PDIP merasa aman, karena batas ambang pencapresan dengan suara yang dikantongi PDIP sudah cukup ditambah beberapa mitra koalisi tambahan. Nasdem dan Hanura, dua partai ini tidak punya pilihan lain selain mengambil opsi mengabdi pada Jokowi. Karenanya PDIP tidak mau ambil pusing atas manuver PKB dan Golkar.

Bagi Golkar, jika Airlangga tidak dilirik sebagai cawapres Jokowi ini adalah penghinaan bagi Golkar. Suara Golkar memiliki jumlah di urutan kedua setelah PDIP. Idealnya, jika capresnya Jokowi dari PDIP maka sah jika cawapresnya dari Golkar diurutan yang kedua.

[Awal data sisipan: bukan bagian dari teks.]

-- ==== Sys2Proof/Machine/Hazards.lean ====
section
/-! DEFINITION. What each word reads and writes, its pipe, matrix path and carat weight, and the checks that a whole issue
group makes before any word executes: illegal encoding, illegal chain, privilege, unsettled access [02 R25-R28,
R31-R33; 01 R14, R17]. -/

namespace Sys2Proof

/-- A run of registers that a word names. -/
inductive Use where
  | g (r : GReg) (n : Nat)
  | k (r : KReg) (n : Nat)
  | p (n : PReg)
  | m (h : MReg)
  deriving DecidableEq, Repr

/-- The pipes [02 R25]. -/
inductive Pipe where
  | none | a | f | m | l
  deriving DecidableEq, Repr

/-- The matrix paths [10 R188]; CDRAIN also needs a place in the engine queue. -/
inductive Path where
  | none | cell | element | access | drain
  deriving DecidableEq, Repr

/-- The register or pair of a CSR word [01 R12]. -/
def csrUse (d : GReg) (c : Csr) : Use := .g d (if c.wide then 2 else 1)

/-- The registers of a load's destination or a store's source [02 R30]. -/
def sizeRegs : AccSz → Nat
  | .w64 => 2
  | .w128 => 4
  | .s8 | .z8 | .s16 | .z16 | .w32 => 1

/-- The registers of an operand of ICMP [04 R71]. -/
def typeRegs : CmpTy → Nat
  | .s64 | .z64 => 2
  | .s | .z => 1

Bagi Golkar, pengesampingan nama Airlangga Hartanto, setelah Golkar bersibuk ria dengan iklan Gojo-nya, adalah penghinaan yang tidak bisa ditolerir. Golkar adalah partai berpengalaman, tentu Golkar paling paham apa arti pengkhianatan. Apalagi setelah Golkar melihat geliat suara rakyat yang emoh pada Jokowi.

Dalam dinamika yang sulit itu, Jokowi terpaksa mengambil pilihan cawapres yang tidak mungkin menyenangkan semua pihak. Jokowi ada akhirnya akan mengambil cawapres dari kalangan non partai agar dianggap netral.

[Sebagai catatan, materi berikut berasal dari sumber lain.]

-- ==== Sys2Proof/Machine/Engines.lean ====
section
/-! DEFINITION. The asynchronous engines: copies, gathers and scatters, drains, collectives, their tags, their timelines
and their arrivals [16 R249-R268]. -/

namespace Sys2Proof.Machine

/-! ### Machine checks that no strand meets [21 R335, R336; 23 R362] -/

/-- A report that the scheduler raises itself [21 R329]. -/
def Report.sched (code reason task : Nat) (object detail : W64) : Report where
  code := code
  reason := reason
  flags := 4
  lanes := 0
  task := task
  object := object
  pc := 0
  info := 0
  core := 0
  quad := 0
  strand := 0
  taskidx := 0
  detail := detail
  rank := 256 * 2048

/-- A machine check of an operation: to its task if that has not ended, otherwise to the root region [23 R362]. -/
def Dev.machineCheck (d : Dev) (c : Fin 256) (task region : Nat) (rep : Report) : Dev :=
  let d := d.countMchk c
  if (d.job? task).isSome then d.strike task region rep
  else d.pushReport d.rootRcb (Report.sched rep.code 0 0 0 rep.detail)

def Dev.engineCheck (d : Dev) (o : EngOp) (detail : W64) : Dev :=
  (if detail.toNat / 2 ^ 56 < 9 then d.countUnc else d : Dev).machineCheck o.core o.task o.region { o.rep with code := 0x21, detail := detail }

/-! ### Reading and writing as an engine [16 R251] -/

/-- The parties whose engine write an operation's write is [14 R239]. -/
def EngOp.parties (o : EngOp) : List Nat := (lanesOf o.lanes).map fun l => (o.sid * 2 ^ 32 + l.val) * 256 + o.core.val

/-- The party that an operation reads as; DESIGN CHOICE (log 3): that of the lowest-numbered lane that executed its word. -/
def EngOp.party (o : EngOp) : Nat := o.parties.headD 0

/-- The byte at a key as an operation reads it: a peer's as it was sent; otherwise, by an open choice, as it stands now
or as it stood at acceptance (log 3); nothing where its read fails. -/
def Dev.engByte (d : Dev) (o : EngOp) (i k : Nat) : Option Byte :=
  if o.holes.any fun r => r.has k then none
  else if (peerOf k).isSome then some (Mem.get o.got k)
  else if d.eccBad.contains (k / 8) || (d.portDown k).isSome then none
  else if (d.boundAt k).isNone && (Config.freeByte d.fresh i).getLsbD 0 then some (Mem.get o.mem0 k)
  else some (d.byteFor o.party k)

/-- The bytes of runs as an operation finds them; `i` numbers them for the open choices. -/
def Dev.engBytes (d : Dev) (o : EngOp) (i : Nat) (rs : List Run) : List (Option Byte) :=
  ((rs.flatMap fun r => (List.range r.len).map fun j => r.key + j).zipIdx).map fun x => d.engByte o (i + x.2) x.1

/-- An operation reads runs: single-bit errors are corrected and counted, and what can not be read raises a machine
check [21 R334, R335; 23 R369, R375]. -/
def Dev.engRead (d : Dev) (o : EngOp) (i : Nat) (rs : List Run) : Dev × List (Option Byte) :=
  let bs := d.engBytes o i rs
  let d := rs.foldl (fun d r => d.correct .read r) d
  match rs.findSome? fun r => d.runFail .read 0 r with
  | none => (d, bs)
  | some e => (d.engineCheck o e.detail, bs)

/-- The stretches of bytes that are there, with their keys. -/
def segments : Nat → List (Option Byte) → List (Nat × List Byte)
  | _, [] => []
  | k, none :: xs => segments (k + 1) xs
  | k, some b :: xs =>
    match segments (k + 1) xs with
    | [] => [(k, [b])]
    | (k', bs) :: rest => if k' = k + 1 then (k, b :: bs) :: rest else (k, [b]) :: (k', bs) :: rest

/-- The segments of bytes over a list of runs. -/
def runSegments : List Run → List (Option Byte) → List (Nat × List Byte)
  | [], _ => []
  | r :: rs, bs => segments r.key (bs.take r.len) ++ runSegments rs (bs.drop r.len)

/-- Bytes are stored for an operation; those in a bound range count once the operation has completed [14 R239]. -/
def Dev.engStore (d : Dev) (o : EngOp) (k : Nat) (bs : List Byte) : Dev :=
  let bound := d.clasps.any fun c => c.runs.any fun r => r.meets { key := k, len := bs.length }
  let d := if bound then d.onOp o.id fun o => { o with late := o.late ++ [(k, bs)] } else d
  (d.storeFree k bs).heal k bs.length

/-- A byte of a write can not be stored: its port is down, or the write covers only part of a word that can not be read
[21 R335; 23 R369, R375]. -/
def Dev.shut (d : Dev) (run : Run) (k : Nat) : Bool :=
  (d.portDown k).isSome || (d.eccBad.contains (k / 8) && !covers run.key run.len (k / 8))

/-- One stretch is written for an operation: a peer's travels as a transaction; bytes that can not be stored raise a
machine check [23 R361, R362]. -/
def Dev.engPut (d : Dev) (o : EngOp) (k : Nat) (bs : List Byte) : Dev :=
  match peerOf k with
  | some (rank, a) => (d.send rank (.write [(a, bs)]) (.engine o.id 0)).onOp o.id fun o => { o with waits := o.waits + 1 }
  | none =>
    let run : Run := { key := k, len := bs.length }
    match d.runFail .write 0 run with
    | none => (d.correct .write run).engStore o k bs
    | some e =>
      let kept := (bs.zipIdx).map fun x => if d.shut run (k + x.2) then none else some x.1
      ((segments k kept).foldl (fun d x => d.engStore o x.1 x.2) d).engineCheck o e.detail

/-- Bytes are written over runs for an operation. -/
def Dev.engWrite (d : Dev) (o : EngOp) (rs : List Run) (bs : List (Option Byte)) : Dev :=
  (runSegments rs bs).foldl (fun d x => d.engPut o x.1 x.2) d

/-! ### Timelines, tags and arrivals [16 R255-R268] -/

/-- An operation beyond the completed prefix joins it when the numbers below it are complete [16 R263]. -/
def Timeline.advance (t : Timeline) : Nat → Timeline
  | 0 => t
  | n + 1 => if t.beyond.contains (t.done + 1) then
      { t with done := t.done + 1, beyond := t.beyond.filter fun x => x != t.done + 1 }.advance n
    else t

/-- The operation numbered `n` has completed. -/
def Timeline.complete (t : Timeline) (n : Nat) : Timeline :=
  { t with beyond := n :: t.beyond }.advance (t.beyond.length + 1)

def ctxIdx : EngCtx → Fin 4
  | .copy => 0
  | .drain => 1
  | .coll => 2
  | .swap => 3

def Region.tl (r : Region) (c : EngCtx) : Timeline := r.tls[ctxIdx c]

/-- A region's timeline counts one more operation, and names its number. -/
def Dev.number (d : Dev) (region : Nat) (c : EngCtx) : Dev × Nat :=
  let n := ((d.region? region).map fun r => (r.tl c).issued).getD 0 + 1
  (d.updRegion region fun r => { r with tls := updV r.tls (ctxIdx c) fun t => { t with issued := n } }, n)

def Dev.completeNumber (d : Dev) (region : Nat) (c : EngCtx) (n : Nat) : Dev :=
  d.updRegion region fun r => { r with tls := updV r.tls (ctxIdx c) fun t => t.complete n }

def tagBit (t : Fin 64) : W64 := BitVec.twoPow 64 t.val

/-- A tag's operation is accepted: it is outstanding, not ready, not observed [16 R256, R259]. -/
def Strand.tagStart (st : Strand) (t : Fin 64) : Strand :=
  { st with tagout := st.tagout ||| tagBit t, tagrdy := st.tagrdy &&& ~~~tagBit t
            observed := st.observed &&& ~~~tagBit t }

/-- A tag's operation has completed [16 R256]. -/
def Strand.tagEnd (st : Strand) (t : Fin 64) : Strand :=
  { st with tagout := st.tagout &&& ~~~tagBit t, tagrdy := st.tagrdy ||| tagBit t }

/-- A strand is changed, on the device or in a saved context [16 R262]. -/
def Dev.onStrandOrSaved (d : Dev) (sid : Nat) (f : Strand → Strand) : Dev :=
  let d := d.onStrand sid f
  { d with saved := d.saved.map fun x => { x with strands := updWhere (fun st => st.id == sid) f x.strands } }

/-- An operation's arrival: an atomic add of the increment, with release order [16 R268]. No lane makes it, so no lane's
release waits for it. -/
def Dev.arriveAt (d : Dev) (o : EngOp) (a : Arrival) : Dev :=
  match peerOf a.key with
  | some (rank, k) => d.send rank (.atomic .add64 k (BitVec.ofNat 64 a.inc) 0) (.store o.task 0 32 0 { o.rep with code := 0x21 })
  | none =>
    let run : Run := { key := a.key, len := 8 }
    match d.runFail .atomic 0 run with
    | some e => d.engineCheck o e.detail
    | none => ((d.correct .atomic run).atomicAt o.party a.key .add64 (BitVec.ofNat 64 a.inc) 0).1

/-- The target run of an FP32 CDRAIN.add, as one number [22 R348]. -/
def EngKind.target : EngKind → Option Nat
  | .drainAdd _ count _ false tbank tcore rank => some (((rank * 256 + tcore.val) * 64 + tbank) * 128 + count)
  | .drainAdd _ _ _ true _ _ _ => none
  | .copy _ => none
  | .gather _ _ _ _ _ _ => none
  | .scatter _ _ _ _ _ _ => none
  | .drainMem _ _ _ _ => none
  | .coll _ _ _ _ _ _ => none

/-- An operation completes: its writes into bound ranges count, its tag is set, its number completes, it arrives
[16 R256, R263, R268]. -/
def Dev.finishOp (d : Dev) (oid : Nat) : Dev :=
  match d.op? oid with
  | none => d
  | some o =>
    let d := o.late.foldl (fun d x => o.parties.foldl (fun d p => d.logWrite p x.1 x.2) d) d
    let d := { d with ops := d.ops.filter fun x => x.id != oid }
    let d := match o.tag with
      | none => d
      | some t => d.onStrandOrSaved o.sid fun st => st.tagEnd t
    let d := d.completeNumber o.region o.ctx o.num
    let d := match o.kind.target with
      | none => d
      | some t => d.onJob o.task fun j => { j with drained := j.drained ++ [t] }
    match o.arr with
    | none => d
    | some a => d.arriveAt o a

/-! ### Accepting an operation [16 R250] -/

/-- Every page of a range is checked, in ascending order; `n` bounds the pages. -/
def Dev.engPages (d : Dev) (st : Strand) (acc : Access) : Nat → Nat → Nat → Except Fail (List Piece)
  | 0, _, _ => .ok []
  | n + 1, va, len =>
    if len = 0 then .ok [] else
    let part := min len (2 ^ 16 - va % 2 ^ 16)
    match d.accessBy true st none acc va part with
    | .error e => .error e
    | .ok ps =>
      match d.engPages st acc n ((va + part) % 2 ^ 64) (len - part) with
      | .error e => .error e
      | .ok qs => .ok (ps ++ qs)

/-- The runs of a range that an operation reads or writes: the checks of R211 for every page, and no machine check yet;
nothing is checked of an empty range [16 R250]. -/
def Dev.engRange (d : Dev) (st : Strand) (acc : Access) (va : W64) (len : Nat) : Except Fail (List Piece) :=
  d.engPages st acc (len / 2 ^ 16 + 2) va.toNat len

/-- Ranges are checked one after another [16 R250]: DESIGN CHOICE (log 17), the source before the destination before the
counter, and of a CPYX the indexes, the table, the packed bytes. -/
def Dev.engRanges (d : Dev) (st : Strand) : List (Access × W64 × Nat) → Except (Access × Fail) (List (List Piece))
  | [] => .ok []
  | (acc, va, len) :: rest =>
    match d.engRange st acc va len with
    | .error e => .error (acc, e)
    | .ok ps =>
      match d.engRanges st rest with
      | .error e => .error e
      | .ok xs => .ok (ps :: xs)

/-- The scope of an arrival at a page [16 R268]. -/
def arrivalScope (ps : List Piece) : Scope :=
  match ps with
  | [] => .dv
  | p :: _ => match p.x with
    | none => .dv
    | some x => if pteKind x.leaf = 0 then .dv else if pteKind x.leaf = 3 then .fb else .nd

/-- The check of an arrival counter, as an atomic at the arrival's scope [16 R253, R268]. -/
def Dev.engCounter (d : Dev) (st : Strand) (va : W64) : Except (Access × Fail) (List Piece) :=
  match d.engRange st .atomic va 8 with
  | .error e => .error (.atomic, e)
  | .ok ps => match classFail (arrivalScope ps) true va.toNat ps with
    | some e => .error (.atomic, e)
    | none => .ok ps

/-- What a machine check of the word's operation would report. -/
def State.engReport (s : State) (ex : W32) : Report := { Trap.user 0x21 ex 0 with }.report s.old s.frag.pc

/-- The bytes of runs that lie at peers are asked for, for an operation [23 R361]. -/
def Dev.askPeers (d : Dev) (o : EngOp) (rs : List Run) : Dev :=
  rs.foldl (fun d r => match peerOf r.key with
    | none => d
    | some (rank, a) => (d.send rank (.read [(a, r.len)]) (.engine o.id 0)).onOp o.id fun o => { o with waits := o.waits + 1 }) d

/-- The operation is accepted: it takes its number, its tag becomes outstanding, and it completes later; what moves
nothing completes at once [16 R250, R253, R256, R263]. -/
def State.accept (s : State) (ex : W32) (c : EngCtx) (tag : Option (Fin 64)) (kind : EngKind) (arr : Option Arrival)
    (pieces : List Piece) (reads : List Run) : State :=
  let st := s.old
  let t := s.onDev fun d => d.touchPages [(none, pieces)]
  let (d, n) := t.now.number st.region c
  let id := d.next
  let o : EngOp :=
    { id := id, ctx := c, num := n, region := st.region, core := st.core, sid := st.id, task := st.laneTask (lowLane ex)
      tag := tag, kind := kind, arr := arr, lanes := ex, rep := s.engReport ex, mem0 := d.mem, got := [], idx := none, holes := [], lost := false
      waits := 0, wrote := false, late := [], due := d.someday, src := Key.casket st.core 0, sent := [], rows := [], halted := false }
  let d := { d.bump.drew with ops := d.ops ++ [o] }
  let d := d.askPeers o reads
  let d := match tag with
    | none => d
    | some t => d.onFocus fun st => st.tagStart t
  { t with now := d }

/-- An accepted copy completes at an open later cycle, or when its peers have answered; one of no bytes completes now. -/
def State.setCopy (s : State) (empty : Bool) : State :=
  s.onDev fun d =>
    match d.ops.getLast? with
    | none => d
    | some o => if empty then d.finishOp o.id else if o.waits = 0 then d.planSomeday (.copyCompletion o.id) else d

/-- Illegal encoding of a descriptor, laid out as a word's [16 R250]. -/
def State.badDesc (s : State) (ex : W32) (bad : Bool) : Option Trap :=
  if bad then some (Trap.user 0x01 ex (wordInfo s.word s.iss.pos.val)) else none

/-- Alignment of a descriptor's address (0x05). -/
def badAlign (ex : W32) (va : W64) (n : Nat) : Option Trap := if va.toNat % n = 0 then none else some (Trap.user 0x05 ex va)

Namun argumen ini tidak akan diterima partai. Kepada rakyat saja Jokowi terbiasa berdusta, apalagi kepada partai ?

Karenanya akan ada perlawanan sengit dari partai, untuk menunjukan kekuatan kepada Jokowi. Jika- salah satu partai- akhirnya dipilih kadernya sebagai cawapres, kondisi ini tidak akan meredam perlawanan dari partai lainnya.

Persoalan ini akan membawa Jokowi pada situasi terancam. Jika ormas seperti projo, bisa dikendalikan Jokowi tidak demikian dengan partai. Partai memiliki plat form politik dan visi misi organisasi. Berbeda dengan Projo yang ada karena Jokowi dan akan hilang seiring hilangnya Jokowi.

Ditengah dukungan partai yang berada diambang titik kritis, Jokowi justru memantik kemarahan publik dengan ujarannya yang menyerukan untuk berkelahi. Lisan pemimpin yang tidak mencerminkan seorang dengan Jiwa besar, membuat elektabilitas Jokowi makin tersungkur.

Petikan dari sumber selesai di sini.